→ **DATA EXTRACTS**:
....

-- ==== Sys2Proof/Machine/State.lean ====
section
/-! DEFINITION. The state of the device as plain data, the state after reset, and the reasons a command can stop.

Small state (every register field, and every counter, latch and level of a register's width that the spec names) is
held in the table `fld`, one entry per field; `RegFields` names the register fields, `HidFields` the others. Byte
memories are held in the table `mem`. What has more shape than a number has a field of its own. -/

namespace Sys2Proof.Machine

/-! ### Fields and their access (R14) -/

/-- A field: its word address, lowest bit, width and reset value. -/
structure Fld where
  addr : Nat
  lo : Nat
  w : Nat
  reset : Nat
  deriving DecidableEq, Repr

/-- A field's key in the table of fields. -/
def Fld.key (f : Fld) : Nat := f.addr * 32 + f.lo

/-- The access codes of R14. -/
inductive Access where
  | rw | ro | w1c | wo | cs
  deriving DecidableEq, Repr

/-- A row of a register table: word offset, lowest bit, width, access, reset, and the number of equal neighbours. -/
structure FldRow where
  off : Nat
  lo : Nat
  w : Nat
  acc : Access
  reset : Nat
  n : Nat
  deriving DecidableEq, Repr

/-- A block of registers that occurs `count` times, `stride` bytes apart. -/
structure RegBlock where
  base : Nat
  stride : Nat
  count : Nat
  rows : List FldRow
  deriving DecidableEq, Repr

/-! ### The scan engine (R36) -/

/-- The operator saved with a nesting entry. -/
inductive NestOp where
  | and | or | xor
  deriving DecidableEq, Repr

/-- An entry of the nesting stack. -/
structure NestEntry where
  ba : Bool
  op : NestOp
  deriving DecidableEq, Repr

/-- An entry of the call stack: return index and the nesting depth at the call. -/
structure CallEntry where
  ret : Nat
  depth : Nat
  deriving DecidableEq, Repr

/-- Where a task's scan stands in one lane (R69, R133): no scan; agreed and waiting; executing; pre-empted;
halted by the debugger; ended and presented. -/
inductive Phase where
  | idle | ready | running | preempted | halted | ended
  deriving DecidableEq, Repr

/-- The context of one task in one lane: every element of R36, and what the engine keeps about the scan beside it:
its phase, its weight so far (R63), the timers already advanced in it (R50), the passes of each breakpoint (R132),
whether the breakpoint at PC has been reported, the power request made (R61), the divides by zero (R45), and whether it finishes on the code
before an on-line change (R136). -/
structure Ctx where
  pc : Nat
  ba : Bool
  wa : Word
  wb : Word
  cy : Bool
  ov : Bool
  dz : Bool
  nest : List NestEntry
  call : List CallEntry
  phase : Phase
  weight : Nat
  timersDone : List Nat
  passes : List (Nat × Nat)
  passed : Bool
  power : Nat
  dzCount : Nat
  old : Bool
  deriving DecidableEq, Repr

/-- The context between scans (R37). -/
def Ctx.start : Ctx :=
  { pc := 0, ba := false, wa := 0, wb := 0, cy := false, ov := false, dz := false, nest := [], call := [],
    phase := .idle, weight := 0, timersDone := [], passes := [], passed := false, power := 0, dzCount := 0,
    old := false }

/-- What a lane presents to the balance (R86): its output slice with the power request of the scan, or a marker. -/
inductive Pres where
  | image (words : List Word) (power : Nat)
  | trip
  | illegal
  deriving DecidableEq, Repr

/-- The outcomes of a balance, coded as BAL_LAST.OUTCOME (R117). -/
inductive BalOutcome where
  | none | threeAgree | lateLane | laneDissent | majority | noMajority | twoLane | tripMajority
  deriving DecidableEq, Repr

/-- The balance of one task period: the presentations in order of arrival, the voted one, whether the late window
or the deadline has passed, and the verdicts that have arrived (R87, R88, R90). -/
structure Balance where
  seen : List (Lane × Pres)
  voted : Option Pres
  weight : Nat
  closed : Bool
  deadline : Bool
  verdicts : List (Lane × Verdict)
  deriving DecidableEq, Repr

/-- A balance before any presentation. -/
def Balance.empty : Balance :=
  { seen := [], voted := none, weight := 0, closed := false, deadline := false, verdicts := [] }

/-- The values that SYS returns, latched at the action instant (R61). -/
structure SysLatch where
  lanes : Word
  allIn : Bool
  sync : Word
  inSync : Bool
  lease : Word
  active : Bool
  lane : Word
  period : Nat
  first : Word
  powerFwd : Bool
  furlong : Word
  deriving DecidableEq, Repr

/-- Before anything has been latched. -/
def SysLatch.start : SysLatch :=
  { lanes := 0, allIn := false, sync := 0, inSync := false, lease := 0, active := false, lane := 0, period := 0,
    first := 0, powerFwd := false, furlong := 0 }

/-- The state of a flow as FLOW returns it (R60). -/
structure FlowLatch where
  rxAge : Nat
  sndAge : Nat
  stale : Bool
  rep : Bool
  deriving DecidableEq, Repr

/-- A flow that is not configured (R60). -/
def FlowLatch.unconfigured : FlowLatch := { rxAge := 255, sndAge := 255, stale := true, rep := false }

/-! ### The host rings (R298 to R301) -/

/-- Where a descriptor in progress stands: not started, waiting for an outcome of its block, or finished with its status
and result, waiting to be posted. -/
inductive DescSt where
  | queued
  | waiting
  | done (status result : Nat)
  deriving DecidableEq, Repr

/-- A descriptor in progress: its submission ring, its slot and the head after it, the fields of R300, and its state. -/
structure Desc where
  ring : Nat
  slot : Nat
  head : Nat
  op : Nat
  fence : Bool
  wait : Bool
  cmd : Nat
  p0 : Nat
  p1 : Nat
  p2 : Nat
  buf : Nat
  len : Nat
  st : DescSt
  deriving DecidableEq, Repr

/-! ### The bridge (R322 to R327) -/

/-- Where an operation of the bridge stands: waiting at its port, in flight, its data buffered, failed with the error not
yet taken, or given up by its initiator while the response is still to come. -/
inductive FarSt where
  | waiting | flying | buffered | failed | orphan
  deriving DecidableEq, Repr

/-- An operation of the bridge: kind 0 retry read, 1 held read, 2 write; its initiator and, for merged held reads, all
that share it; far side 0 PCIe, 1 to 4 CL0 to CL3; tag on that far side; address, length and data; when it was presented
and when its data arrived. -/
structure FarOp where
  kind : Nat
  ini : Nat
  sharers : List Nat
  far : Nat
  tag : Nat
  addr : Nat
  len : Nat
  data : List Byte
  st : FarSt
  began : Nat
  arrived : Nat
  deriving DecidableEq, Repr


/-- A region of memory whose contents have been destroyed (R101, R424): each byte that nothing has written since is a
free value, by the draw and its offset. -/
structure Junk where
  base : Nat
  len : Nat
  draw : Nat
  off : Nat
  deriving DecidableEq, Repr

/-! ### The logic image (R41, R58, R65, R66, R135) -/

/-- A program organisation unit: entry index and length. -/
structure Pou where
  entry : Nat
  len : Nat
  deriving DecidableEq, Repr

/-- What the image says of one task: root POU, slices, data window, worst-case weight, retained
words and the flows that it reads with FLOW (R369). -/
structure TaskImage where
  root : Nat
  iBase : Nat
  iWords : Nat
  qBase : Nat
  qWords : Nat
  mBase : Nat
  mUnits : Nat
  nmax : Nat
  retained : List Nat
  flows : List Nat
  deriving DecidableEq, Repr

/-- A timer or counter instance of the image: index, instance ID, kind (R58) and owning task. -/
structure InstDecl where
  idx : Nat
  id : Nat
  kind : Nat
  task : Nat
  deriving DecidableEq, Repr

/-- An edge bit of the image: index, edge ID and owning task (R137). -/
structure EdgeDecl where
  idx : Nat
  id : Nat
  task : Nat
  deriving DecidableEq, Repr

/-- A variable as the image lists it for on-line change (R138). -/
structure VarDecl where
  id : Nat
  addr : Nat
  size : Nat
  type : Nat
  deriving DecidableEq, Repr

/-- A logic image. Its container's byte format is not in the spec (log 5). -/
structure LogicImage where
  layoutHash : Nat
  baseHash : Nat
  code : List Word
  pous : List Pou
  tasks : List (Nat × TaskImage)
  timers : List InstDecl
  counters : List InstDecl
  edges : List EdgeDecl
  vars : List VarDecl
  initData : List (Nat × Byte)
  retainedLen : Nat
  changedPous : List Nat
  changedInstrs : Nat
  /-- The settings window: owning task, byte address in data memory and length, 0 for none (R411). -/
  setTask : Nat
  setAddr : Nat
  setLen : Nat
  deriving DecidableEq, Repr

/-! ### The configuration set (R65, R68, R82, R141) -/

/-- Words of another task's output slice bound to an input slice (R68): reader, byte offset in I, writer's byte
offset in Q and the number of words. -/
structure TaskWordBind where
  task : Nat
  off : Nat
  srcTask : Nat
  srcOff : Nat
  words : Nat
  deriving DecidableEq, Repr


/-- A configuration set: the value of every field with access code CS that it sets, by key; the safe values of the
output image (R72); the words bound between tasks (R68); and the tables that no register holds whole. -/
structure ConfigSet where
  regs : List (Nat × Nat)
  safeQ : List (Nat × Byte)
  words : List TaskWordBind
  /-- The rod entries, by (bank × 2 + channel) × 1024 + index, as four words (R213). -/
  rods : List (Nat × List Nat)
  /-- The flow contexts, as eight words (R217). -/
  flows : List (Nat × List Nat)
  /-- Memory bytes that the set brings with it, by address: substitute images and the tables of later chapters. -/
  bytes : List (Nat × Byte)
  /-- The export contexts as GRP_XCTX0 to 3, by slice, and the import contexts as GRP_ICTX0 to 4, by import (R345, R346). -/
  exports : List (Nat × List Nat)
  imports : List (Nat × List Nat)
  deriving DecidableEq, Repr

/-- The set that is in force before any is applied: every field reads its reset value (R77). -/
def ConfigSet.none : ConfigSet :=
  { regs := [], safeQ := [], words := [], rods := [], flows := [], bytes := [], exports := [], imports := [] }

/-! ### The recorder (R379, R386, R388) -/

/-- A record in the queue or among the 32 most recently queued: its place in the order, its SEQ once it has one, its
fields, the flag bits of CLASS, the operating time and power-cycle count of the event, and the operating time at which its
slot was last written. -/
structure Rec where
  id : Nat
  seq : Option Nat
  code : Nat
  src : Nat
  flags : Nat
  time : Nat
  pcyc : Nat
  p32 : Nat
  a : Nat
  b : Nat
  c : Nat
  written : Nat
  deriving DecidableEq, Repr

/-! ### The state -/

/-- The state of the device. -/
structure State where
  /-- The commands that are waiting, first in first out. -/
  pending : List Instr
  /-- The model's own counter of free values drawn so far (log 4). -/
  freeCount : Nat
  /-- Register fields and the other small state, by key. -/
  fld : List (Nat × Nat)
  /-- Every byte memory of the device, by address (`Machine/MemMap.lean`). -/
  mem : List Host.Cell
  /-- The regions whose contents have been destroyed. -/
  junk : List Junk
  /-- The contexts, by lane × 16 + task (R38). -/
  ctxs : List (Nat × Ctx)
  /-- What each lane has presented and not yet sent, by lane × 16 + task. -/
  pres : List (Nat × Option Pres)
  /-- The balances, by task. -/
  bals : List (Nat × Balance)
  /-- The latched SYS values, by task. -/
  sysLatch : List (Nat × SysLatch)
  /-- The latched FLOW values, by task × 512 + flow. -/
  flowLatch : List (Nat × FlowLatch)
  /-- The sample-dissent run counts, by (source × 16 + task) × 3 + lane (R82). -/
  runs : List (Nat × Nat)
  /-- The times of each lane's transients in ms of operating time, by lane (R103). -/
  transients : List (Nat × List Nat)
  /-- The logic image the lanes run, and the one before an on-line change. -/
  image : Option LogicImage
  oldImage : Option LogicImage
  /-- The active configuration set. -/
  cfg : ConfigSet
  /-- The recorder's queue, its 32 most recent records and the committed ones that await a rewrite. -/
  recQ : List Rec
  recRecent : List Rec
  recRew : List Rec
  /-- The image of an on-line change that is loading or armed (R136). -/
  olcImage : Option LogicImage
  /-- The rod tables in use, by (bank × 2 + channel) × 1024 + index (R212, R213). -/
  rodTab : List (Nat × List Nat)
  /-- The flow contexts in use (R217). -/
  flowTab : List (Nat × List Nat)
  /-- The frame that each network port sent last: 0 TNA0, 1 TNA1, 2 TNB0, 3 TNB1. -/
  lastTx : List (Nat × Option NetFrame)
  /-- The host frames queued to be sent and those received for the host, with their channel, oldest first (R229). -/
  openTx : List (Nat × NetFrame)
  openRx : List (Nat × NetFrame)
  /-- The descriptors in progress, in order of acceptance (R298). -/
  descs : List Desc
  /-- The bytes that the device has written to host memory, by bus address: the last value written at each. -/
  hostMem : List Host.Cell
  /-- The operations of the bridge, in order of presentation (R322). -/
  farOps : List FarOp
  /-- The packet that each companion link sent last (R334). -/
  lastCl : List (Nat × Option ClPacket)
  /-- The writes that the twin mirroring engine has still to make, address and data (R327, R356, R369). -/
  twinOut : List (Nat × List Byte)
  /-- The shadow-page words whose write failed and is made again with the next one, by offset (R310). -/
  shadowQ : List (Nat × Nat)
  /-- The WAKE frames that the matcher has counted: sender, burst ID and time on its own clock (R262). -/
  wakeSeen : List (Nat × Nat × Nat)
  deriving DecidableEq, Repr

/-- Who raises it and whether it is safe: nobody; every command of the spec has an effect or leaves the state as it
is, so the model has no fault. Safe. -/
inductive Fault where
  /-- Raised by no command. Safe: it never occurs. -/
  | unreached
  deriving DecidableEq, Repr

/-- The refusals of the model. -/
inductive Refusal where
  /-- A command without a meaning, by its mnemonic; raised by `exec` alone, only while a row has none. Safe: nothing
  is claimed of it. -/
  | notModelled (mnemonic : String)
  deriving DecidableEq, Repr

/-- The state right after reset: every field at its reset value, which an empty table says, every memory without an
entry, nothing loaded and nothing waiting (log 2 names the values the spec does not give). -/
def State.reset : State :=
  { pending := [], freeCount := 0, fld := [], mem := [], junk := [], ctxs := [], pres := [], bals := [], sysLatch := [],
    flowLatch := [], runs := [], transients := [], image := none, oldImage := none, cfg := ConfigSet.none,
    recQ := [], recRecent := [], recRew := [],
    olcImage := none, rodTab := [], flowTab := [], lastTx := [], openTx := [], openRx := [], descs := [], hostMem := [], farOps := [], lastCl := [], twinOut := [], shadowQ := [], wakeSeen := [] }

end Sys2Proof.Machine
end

....

→ **REQUIREMENT**: Copy out, word for word, the part of the entries above that begins at the line with "result : Nat)" and ends at the line with "to R327) -/", including both.

→ **RESULT OF THIS TASK**:
  | done (status result : Nat)
  deriving DecidableEq, Repr

/-- A descriptor in progress: its submission ring, its slot and the head after it, the fields of R300, and its state. -/
structure Desc where
  ring : Nat
  slot : Nat
  head : Nat
  op : Nat
  fence : Bool
  wait : Bool
  cmd : Nat
  p0 : Nat
  p1 : Nat
  p2 : Nat
  buf : Nat
  len : Nat
  st : DescSt
  deriving DecidableEq, Repr

/-! ### The bridge (R322 to R327) -/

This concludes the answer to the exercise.